My father's mother died before I was born. She had a bad heart and died in her sleep while my mother sat next to her in a chair. One minute my grandmother was breathing. Then she wasn't. “I want to go like that,” both my parents would say.

The Last Rites kit had been a gift. My grandmother, my mother's mother, gave it to my parents on their wedding day. She thought this was a good and practical thing. My mother had been sick since birth, and would, years later, have the distinction of being the only person in her family, the only person I knew of, period, to receive Last Rites four times. She'd had her first round when she was eight or nine — heart problems, anemia.

“They didn't know what was wrong with me,” my mother said. “But they were sure I wouldn't make it through the night.”

Someone called the priest, who prayed and poured oil on her forehead and consoled her parents, who'd already picked out a burial plot.

Then my mother got better.

Ten years later, she'd get a visit from a priest again — this time for tuberculosis. She picked it up during her first year of nursing school. She was in isolation. The priest came, the family wept.

My mother got better.

And so, when my parents were married, my grandmother thought the crucifix would be the perfect gift. My grandmother even gave a speech at the reception. “I just want you to know,” she said, and raised a glass to my father. “Enjoy her while you can. She won't live long.”

My mother was anointed two more times, both in a hospital, both because of heart attacks.  All of this has made her seem indestructible, even today when she refused the ambulance, even when I ran red lights and we made it to the hospital in minutes.

But my mother has a living will in her purse.

My hand shakes when I fill out her paperwork.

 

My father died at home, in a spare bedroom that the hospice nurses had set up like a hospital room. To give my father something to look at, my mother hung a calendar on the wall. It had pictures of teddy bears dressed in prom gowns on it. It was ridiculous, but better than the crucifix or a blank white wall, and my father liked to count the days.

I stayed in the room with him and slept on the loveseat. I knew my father was afraid to die because he told me so, and even though I couldn't do anything about death, I didn't want him to be alone while he waited for it.

I tried not to cry in front of him, but one day, when he was very sick and moving in and out of consciousness, I couldn't help it. I thought he wouldn't notice, and so I sat in a corner of the room and wept. I didn't try to stop it. I must have been making a horrible fuss because my father woke up. He turned his head to me and his eyes seemed bright and lucid, no trace of morphine. He looked at me and smiled and said, “Don't cry, honey. I'm not going anywhere. I'm going to be around.”

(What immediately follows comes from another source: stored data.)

-- ==== Sys2Proof/Machine/State.lean ====
section
/-! DEFINITION. The machine's state: everything the spec names (10_state.md; 20_memory.md R33, R44, R47;
60_exceptions.md R128), as plain data; the faults and the refusals; the state after reset. -/

namespace Sys2Proof.Machine

/-- The two kinds of access of `Mem` (20_memory.md R47): `Mem.read` and `Mem.fetch`. -/
inductive Access where
  | data
  | fetch
deriving DecidableEq, Repr

/-- The fault that a range of addresses answers with (20_memory.md R47; 60_exceptions.md R125, R128). For a page
fault the recorded address is that of the faulting byte (log 6). PRESUMED (log 3): the fault code is 32 bits wide, the
family's width; R128 names its bits 0 to 4 and gives no width. -/
inductive RangeFault where
  | ss0
  | gp0
  | page (code : BitVec 32)
deriving DecidableEq, Repr

/-- One clause of the environment `Mem`: accesses of this kind, made at a privilege level whose bit is set in
`cpls`, fault in the addresses `first` to `last` (20_memory.md R47, D10; log 6). -/
structure FaultRange where
  first  : Nat
  last   : Nat
  access : Access
  cpls   : BitVec 4
  answer : RangeFault
deriving DecidableEq, Repr

/-- A window of a device whose reads have side effects (20_memory.md R44). -/
structure DeviceWindow where
  first : Nat
  last  : Nat
deriving DecidableEq, Repr

/-- The environment `Mem` as data (20_memory.md R47): the bytes that are mapped, the ranges that fault, the windows
of devices. An address that `cells` does not list has no byte (log 7). -/
structure Memory where
  cells   : List Host.Cell
  faults  : List FaultRange
  devices : List DeviceWindow
deriving DecidableEq, Repr

/-- The exceptions of the instruction, each a terminal outcome that leaves the state as it was before the
instruction (60_exceptions.md R127, R131; log 10). All are safe: the hardware raises them too, or the spec's decision
errs toward a fault (30_encoding.md R81). -/
inductive Fault where
  /-- `#UD`, vector 6: raised by `decode` (reserved encodings) and by `checkUD` (R119, R120, R123). -/
  | ud
  /-- `#NM`, vector 7: raised by `precheck` when `CR0.TS` = 1 (R124). -/
  | nm
  /-- `#SS(0)`, vector 12: raised by a memory access where `Mem` says so (R125). -/
  | ss
  /-- `#GP(0)`, vector 13: raised by a memory access where `Mem` says so (R125). -/
  | gp
  /-- `#PF(code)`, vector 14, with the faulting linear address: raised by a memory access to a byte that is not
  mapped or that `Mem` protects (R125, R128). -/
  | pf (code : BitVec 32) (addr : Word)
deriving DecidableEq, Repr

/-- Situations to which the spec gives no meaning. All are safe: nothing is claimed about them. -/
inductive Refusal where
  /-- Raised by an arm of `exec` whose instruction has no meaning yet. Safe. -/
  | notModelled (mnemonic : String)
  /-- Raised by `step` and `precheck` outside 64-bit mode (D4; 30_encoding.md R83). Safe. -/
  | not64BitMode
  /-- Raised by `step` on a segment-override or address-size byte (30_encoding.md R59, D21). Safe. -/
  | legacyPrefix
  /-- Raised by `step` on bytes that do not spell VPERMILPS (30_encoding.md R80, R81 row 12). Safe. -/
  | notVpermilps
  /-- Raised by a fetch past the top of memory and by `complete` when `rip + len` passes it (10_state.md R24, D22).
  Safe. -/
  | ripWrap
  /-- Raised by `operandAt` when the effective-address sum passes the top of memory (20_memory.md R48, D22; log 14).
  Safe. -/
  | addressWrap
  /-- Raised by `operandRead` when the operand would wrap (20_memory.md R48, D22). Safe. -/
  | operandWrap
  /-- Raised by `operandRead` in the situation in which `#AC` could arise (20_memory.md R42, D7). Safe. -/
  | alignmentCheck
  /-- Raised by a read that touches a device window (20_memory.md R44, D8). Safe. -/
  | deviceMemory
deriving DecidableEq, Repr

/-- The state of the machine. -/
structure State where
  /-- The processor's capabilities: configuration, written by nothing (10_state.md R28; log 1). -/
  cfg    : Config
  /-- `V[0]` to `V[31]`, in 512-bit containers (R17, R18; log 4). -/
  v      : Vector Vec 32
  /-- `K[0]` to `K[7]`, in 64-bit containers (R21; log 5). -/
  k      : Vector Word 8
  /-- `G[0]` to `G[15]`: rax, rcx, rdx, rbx, rsp, rbp, rsi, rdi, r8 to r15 (R23). -/
  g      : Vector Word 16
  /-- The address of the instruction's first byte (R24). -/
  rip    : Word
  /-- `RFLAGS`, fields VM and AC (R25, R27). -/
  rflags : Word
  /-- `MXCSR` (R26). -/
  mxcsr  : BitVec 32
  /-- `CR0`, fields PE, EM, TS, AM (R27). -/
  cr0    : Word
  /-- `CR2`, where the hardware's delivery of a page fault records the address (60_exceptions.md R128). -/
  cr2    : Word
  /-- `CR4`, field OSXSAVE (R27). -/
  cr4    : Word
  /-- `XCR0`, fields SSE, AVX, opmask, ZMM_Hi256, Hi16_ZMM (R27). -/
  xcr0   : Word
  /-- `IA32_EFER`, field LMA (R27). -/
  efer   : Word
  /-- `CS.L`, 64-bit code segment (R27). -/
  csL    : Bool
  /-- The base of the code segment (R32); zero is used in 64-bit mode (20_memory.md R37). -/
  csBase : Word
  /-- The current privilege level (R27, 60_exceptions.md R137). -/
  cpl    : BitVec 2
  /-- Memory and its fault answers (20_memory.md R33, R44, R47). -/
  mem    : Memory
deriving DecidableEq, Repr

/-- The machine right after reset: the table of 10_state.md R32. The values are the family's (PRESUMED, log 2) and the
configuration is the model's (DESIGN CHOICE, log 1); no rule and no statement but `ResetTable` and
`ResetStateMeetsInvariant` depends on them. -/
def State.reset : State where
  cfg    := ⟨true, true, true, .w64⟩
  v      := Vector.replicate 32 0
  k      := Vector.replicate 8 0
  g      := (Vector.replicate 16 0).set 2 Config.processorSignature
  rip    := 0xFFF0#64
  rflags := 0x2#64
  mxcsr  := 0x1F80#32
  cr0    := 0x60000010#64
  cr2    := 0
  cr4    := 0
  xcr0   := 1
  efer   := 0
  csL    := false
  csBase := 0xFFFF0000#64
  cpl    := 0
  mem    := ⟨[], [], []⟩

end Sys2Proof.Machine
end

I was a child again and he was my father and I believed him.

That was the last conscious thing my father said to me.

He died two weeks later.

The adult in me, the person who'd been giving my father his medications, who'd made decisions about his care and tried to buffer my mother from stress and grief, expected this. The child in me, who lay awake at night and listened to her father breathe, expected him to keep his word.  

“I'm fine,” my mother says as she stretches out on the gurney and waits for more blankets and a glass of ginger ale.

The heart monitor beeps and thrums, steady, sure.